# blown coat?



## Brenda (Jul 28, 2008)

When do they blow their coats?
I have a two year old chi.
His mother is Long coat
Father is short coat
and he is right in between long and short. 
He is loosing lots of hair (not bald)
Short in spots long in others. 
Where it is short it is raggy looking.

I had heard about chis blowing their coats but he never did.
Not sure if that is what is happening now or not.
We just hit summer and warmer temp. from North Dakota.


----------



## rubia (Jul 3, 2008)

My two year old chi is a SC. He does seem to be a double, has thick hair versus fine hair in the scruff and the neck. He is shedding lately. I think it is the weather. It looks to me like he is shedding an "under-coat" if you call it that. There are no thin patches or anything--just a lot of chi fur on my clothes sometimes..lol.


----------



## Guess (Sep 23, 2009)

I have a double coated SC male too. He's a year and a half and is shedding like crazy! He's definitely blowing his winter coat. My two LC females are shedding nothing!

Try lots of baths and brushing, or get a furminator.

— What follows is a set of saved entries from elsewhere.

-- ==== Sys2Proof/Config.lean ====
section
/-! DEFINITION. The open parameters of the implementation (spec/00_scope.md R5): a configuration record,
constant for the life of the block (10_state.md R23). The spec leaves no value undetermined, so there is
no free value here (93_implementation_defined.md, the paragraph that closes part 1). -/

namespace Sys2Proof

/-- The configuration `(NATW, NREG, MAXBITS, ACCW)`; `none` is the spec's `none` (00_scope.md R5). -/
structure Config where
  /-- width of the native integer and of the `imm` port -/
  natw : Nat
  /-- number of value registers -/
  nreg : Nat
  /-- the longest magnitude a value register can hold, `none` for no bound -/
  maxbits : Option Nat
  /-- width of the decimal renderer's accumulator, `none` for an exact renderer -/
  accw : Option Nat
  deriving DecidableEq, Repr

/-- The defaults of 00_scope.md R5. No rule depends on them; `State.reset` needs some configuration
(DESIGN CHOICE, unsafe: log entry 1). -/
def Config.standard : Config := { natw := 32, nreg := 16, maxbits := none, accw := some 64 }

/-- The ranges of 00_scope.md R5: `NATW >= 2`, `1 <= NREG <= 16`, `MAXBITS` and `ACCW` `none` or `>= 1`. -/
abbrev Config.wf (c : Config) : Prop :=
  2 ≤ c.natw ∧ 1 ≤ c.nreg ∧ c.nreg ≤ 16 ∧ (∀ n ∈ c.maxbits, 1 ≤ n) ∧ (∀ n ∈ c.accw, 1 ≤ n)

end Sys2Proof
end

It'll calm down eventually, but until then, my hardwood floors are sprinkled in little Chi hairs!


----------



## LiMarChis (Mar 29, 2010)

Tonka looks like a doubled coated smooth....and I'm sure he's blowing coat right now. The change in weather generally gets all of them going to some degree. They get rid of most of the undercoat and just get back what they need for summer. As he's two now, he's got his full adult coat. They typically start blowing coat before now, but sometimes they wait before it starts. And it always starts. Never known one that didn't blow coat to some degree. It'll be done soon and it won't seem like your house is covered in dog hair...at least until next time.


----------